The same contract list discloses that the Royal Ordnance plant at Bridgwater, Somerset, was to contribute, for a fee of over dollars 250,000 ( pounds 132,000), to the manufacture of the base-bleed assembly, and to the supply of the booster explosive. Dr Nigel Greenwood, formerly head of strategic planning at Chorley and now working in the machine-tool division in Germany, said last week that the business with Allivane started before 1987.
The company, however, officially denied any involvement with the Allivane or with exports to Iran. It said it had stored propellant on one occasion in 1988 for Allivane, but that this was the extent of its connection. It admitted that RO Bridgwater had in 1988 been sub-contracted to assist in the manufacture of base- bleeds, but said this was by Muiden-Chemie and not Allivane. The base-bleeds, it said, were returned to the Netherlands for shipment to Austria.
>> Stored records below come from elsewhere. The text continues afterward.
/-- A stop (R352): from RUNNING after the fade-out of the path in force, from SETTLING and CLOCK_HOLD at once. -/
def stopOut (o : Fin 8) (before s : State) : State :=
  let x := s.outs[o]
  if pathFades x then
    let s1 := keepOldPath o before s
    modOut (beginLeg o true (beginLeg o false s1)) o fun x =>
      { x with firstValid := none, stopAt := x.oldPath.map fun p => strokeFrom p.finish }
  else if x.state = .settling ∨ x.state = .clockHold then
    setOutState o .stopped outByCommand (modOut s o fun x => { x with firstValid := none, oldPath := none })
  else s

/-- The first valid sample of the new path has left the crossfade stage (R352). -/
def outSettledDue (s : State) (o : Fin 8) : Bool :=
  s.outs[o].state == .settling && s.outs[o].firstValid.any (· < s.now)
/-- SETTLING to RUNNING at the next stroke boundary (R352). -/
def outSettledRule (o : Fin 8) (s : State) : State :=
  if outSettledDue s o then
    setOutState o .running outSettledCause s
  else s

/-- The fade-out of a stop has ended (R352). -/
def outFadeDue (s : State) (o : Fin 8) : Bool := s.outs[o].stopAt.any (· ≤ curStroke s)
/-- RUNNING to STOPPED after the fade-out (R352). -/
def outFadeRule (o : Fin 8) (s : State) : State :=
  if outFadeDue s o then
    setOutState o .stopped outByCommand (modOut s o fun x => { x with stopAt := none, oldPath := none })
  else s

/-! ### Swaps (R363, R364) -/

/-- The banks that a swap names. -/
def swapBanks (stages : BitVec 5) (legs : BitVec 2) : List (Fin 7) :=
  (List.finRange 7).filter fun k =>
    stages.getLsbD (stageOfBank k) && (3 < k.val || legs.getLsbD (if k = 2 ∨ k = 3 then 1 else 0))

/-- A follower fade or dip runs on a stroke (R331, R364). -/
def followBusy (s : State) (o : Fin 8) (stroke : Nat) : Bool :=
  match s.follow[o].fade with
  | some f => f.decided + 1 ≤ stroke && stroke < f.leave
  | none => false

/-- A restart's fade runs (R353, R364): that of the old path, or the rise of the new one. -/
def restartBusy (s : State) (o : Fin 8) : Bool :=
  s.outs[o].oldPath.any (s.now < ·.finish) || s.outs[o].firstValid.any (s.now < · + 245760)

/-- What a swap does to a leg's path (R363): with the group delay and taps kept the new response acts from the first sample
stamped at or after the swap; otherwise the standby leg's stages from the swapped one on are reset (R365). -/
def swapLeg (o : Fin 8) (b : Bool) (was : Output) (s : State) : State :=
  let x := s.outs[o]
  let (pre, rsm) := legBanks was b
  let (pre1, rsm1) := legBanks x b
  if pre = pre1 ∧ rsm = rsm1 then s
  else if frShape pre ≠ frShape pre1 then beginLeg o b s
  else if frShape rsm ≠ frShape rsm1 then modLeg s o b fun p => match p.position with
    | some e => { p with unit := [], rsmFrom := e / unitOne + 1, validFrom := e / unitOne + 1 + frSettle rsm1 }
    | none => p
  else modLeg s o b fun p => { p with pastBanks := (s.now, pre, rsm) :: p.pastBanks }

/-- The swap takes place (R363): the banks exchange, the detectors are reset by DETW and TP, and a change of group
delay or taps on the heard path is a restart to the same source. A bank emptied since the swap was held is passed by. -/
def swapNow (o : Fin 8) (stages : BitVec 5) (legs : BitVec 2) (s : State) : State :=
  let x := s.outs[o]
  let named := (swapBanks stages legs).filter fun k => x.shadow[k] != 0xFE
  let x1 := { x with
    active := Vector.ofFn fun (k : Fin 7) => if named.contains k then x.shadow[k] else x.active[k]
    shadow := Vector.ofFn fun (k : Fin 7) => if named.contains k then x.active[k] else x.shadow[k] }
  let det := (named.filter fun k => 4 < k.val).map fun k => s.now + samplesTicks (frSettle x1.active[k]) (outRate s o)
  let heard := fun (k : Fin 7) => k = 4 ∨ (if heardB s o then k = 2 ∨ k = 3 else k = 0 ∨ k = 1)
  let restart := named.any fun k => decide (heard k) && frShape x.active[k] != frShape x1.active[k]
  let x2 := if det.isEmpty then x1 else
    { x1 with detReset := det.foldl max x1.detReset, readings := DetReadings.reset }
  let s0 := if det.isEmpty then s else modAudio s o fun p => { p with points := Vector.replicate 3 DetPoint.reset }
  let s1 := modOut s0 o fun _ => x2
  if restart ∧ (x.state = .settling ∨ x.state = .running) ∧ x.stopAt = none then restartOut o outByRestart .keep s s1
  else swapLeg o true x (swapLeg o false x s1)

/-- A held swap is free to apply (R364). -/
def heldSwapDue (s : State) (o : Fin 8) : Bool :=
  s.outs[o].heldSwap.isSome && !followBusy s o (curStroke s) && !restartBusy s o
/-- A held swap applies on the first stroke after the fade ends (R364). -/
def heldSwapRule (o : Fin 8) (s : State) : State :=
  if heldSwapDue s o then
    match s.outs[o].heldSwap with
    | some (st, lg) => swapNow o st lg (modOut s o fun x => { x with heldSwap := none })
    | none => s
  else s

/-! ### Ports (R343 to R349) -/

/-- A port changes state, with its event and what follows for its outputs (R349, R352). -/
def setPortState (p : Fin 2) (new : PortState) (cause : Nat) (s : State) : State :=
  let old := s.ports[p].state
  if old = new then s
  else
    let s1 := modPort (noteState s.now 5 p.val (portCode old) (portCode new) s) p fun x =>
      { x with state := new, since := s.now, badRun := 0, goodFrom := none, frames := 0, audq := [], servo := 0, refill := true, words := []
               before := [], sentAt := none, edges := if new = .run then x.edges else [] }
    let s2 := queueEvent s1 evPortState (0x100 + p.val)
      (u8 (portCode old) ++ u8 (portCode new) ++ u8 cause ++ zeros 1 ++ s32 s1.ports[p].eps ++ u32 s1.ports[p].badFrames.toNat)
    (List.finRange 8).foldl (fun (s : State) (o : Fin 8) =>
      let x := s.outs[o]
      if x.cfg.port ≠ p then s
      else if new = .clockError ∧ (x.state = .settling ∨ x.state = .running) then
        let s3 := modOut s o fun x =>
          { x with firstValid := none, oldPath := none, stopAt := none }
        setOutState o (if x.stopAt.isSome then .stopped else .clockHold) outByPort s3
      else if new = .run ∧ x.state = .clockHold then restartOut o outByPort .defaults s s
      else s) s2

/-- Parses `PORT_SET` (R343, R344). -/
def parsePortSet (p : List Byte) : Option (Fin 2 × PortCfg) :=
  match finOf 2 (getU 1 0 p) with
  | none => none
  | some i =>
    let g := fun k => getU 1 k p
    if p.length = 12 ∧ g 1 ≤ 1 ∧ g 2 ≤ 1 ∧ g 3 ≤ 2 ∧ g 4 ≤ 2 ∧ [2, 4, 8, 16].contains (g 5) ∧ (g 4 = 0 ∨ g 5 = 2)
        ∧ g 6 ≤ 1 ∧ g 7 ≤ 1 ∧ g 8 ≤ 1 ∧ g 9 ≤ 1 ∧ g 10 ≤ 1 ∧ g 11 ≤ 1 ∧ g 5 * 32 * rateHz (g 3) ≤ 24576000 then
      some (i, ⟨g 1 == 1, g 2 == 1, g 3, g 4, g 5, g 6 == 1, g 7 == 1, g 8 == 1, g 9 == 1, g 10 == 1, g 11 == 1⟩)
    else none

/-- The refusal of `PORT_SET` (R344): a field of a port that a running output uses changes, and the output runs on. -/
def judgePort (p : Fin 2) (before after : State) : Option Status :=
  if before.ports[p].cfg != after.ports[p].cfg
      && (List.finRange 8).any fun o => before.outs[o].cfg.run && before.outs[o].cfg.port == p && after.outs[o].cfg.run
  then some .badState else none

/-- `PORT_SET` applies (R347, R349): frames at 44.1 kHz count from the apply stroke. One that changes no field leaves the port as
it is. -/
def applyPortSet (p : Fin 2) (c : PortCfg) (s : State) : State :=
  let was := s.ports[p].cfg
  let s1 := modPort s p fun x => { x with cfg := c, nextAt := s.now * 441, edges := [] }
  if c = was then s
  else if !c.enable then setPortState p .off 1 (modPort s1 p fun x => { x with eps := 0 })
  else
    let s2 := if was.enable then s1 else setPortState p .starting 1 s1
    if c.target then s2 else setPortState p .run 1 (modPort s2 p fun x => { x with eps := 0 })

/-- Ticks of four frame periods of a port, rounded up. -/
def fourFrames (s : State) (p : Fin 2) : Nat := ceilDiv 98304000 (rateHz s.ports[p].cfg.rate)

/-- The rate error of a target-mode port in 0.001 ppm (R348): frames against device time, over the edges of the last 1.024 s;
fast above zero, and zero until they span 10 ms (DESIGN CHOICE, log entry 131). -/
def portEps (rate : Nat) (edges : List Nat) : Int :=
  match edges with
  | [] => 0
  | t :: rest =>
    let l := rest.filter fun e => decide (t ≤ e + 25165824)
    match l.getLast? with
    | none => 0
    | some e =>
      let real := (t - e) * rate
      if t - e < 245760 then 0 else roundDiv (((l.length * 24576000 : Nat) : Int) * 1000000000 - (real : Int) * 1000000000) real

/-- An active FSYNC edge at the present time, and the rate error that it brings (R348). -/
def takeEdge (now : Nat) (x : Port) : Port :=
  let l := now :: x.edges.filter fun e => decide (now ≤ e + 25165824)
  { x with edges := l, lastFsync := now, eps := portEps (rateHz x.cfg.rate) l }

/-- 100 ms in STARTING have passed (R349). -/
def targetLockDue (s : State) (p : Fin 2) : Bool :=
  s.ports[p].state == .starting && s.ports[p].cfg.target && s.ports[p].since + 2457600 ≤ s.now

/-- The rate error lies beyond 500 ppm (R349). -/
def rateBad (x : Port) : Bool := x.eps < -500000 || 500000 < x.eps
Among the key sub-contractors was British Steel, which supplied metal parts for fuse adaptors. Internal Allivane documents reveal that BSC contributed in the shipments to SPEL in 1987 and 1988. It did so through a subsidiary, British Tubes Stockholding, which is based in Glasgow. By October 1987, BTS was owed pounds 4,558.57. In December 1987, BTS was listed on Allivane's accounts as a 'SPEL contract supplier' and was owed a further pounds 30,644.82 by Allivane.
British Steel was commissioned to produce 20,000 parts per month for six months in 1987. But difficulties in the relationship arose because of non-payment by Allivane. On 12 November 1987, Gerrard Heneaghan wrote to Terry Byrne Jnr - just as the dispute with the Iranians over their non-payment was at its height - advising that British Tubes Stockholding was 'essential to the continuance of the operation'. BTS had imposed a credit hold and was awaiting payment of pounds 10,000.
British Steel admitted last week that it supplied goods to Allivane. A spokesman said it had supplied thick walled seamless tubing 'which has a very wide application'; BSC understood Allivane made 'detonators'. He declined to reveal whether BSC was made aware by Allivane that the metal was destined for Iran.
Earlier this year Allivane was formally wound up after a four-year struggle by creditors to retrieve money they were owed. The architects of Allivane have gone to ground: Terry Byrne Jr has returned to the US and his whereabouts are unknown. The British directors also cannot be traced.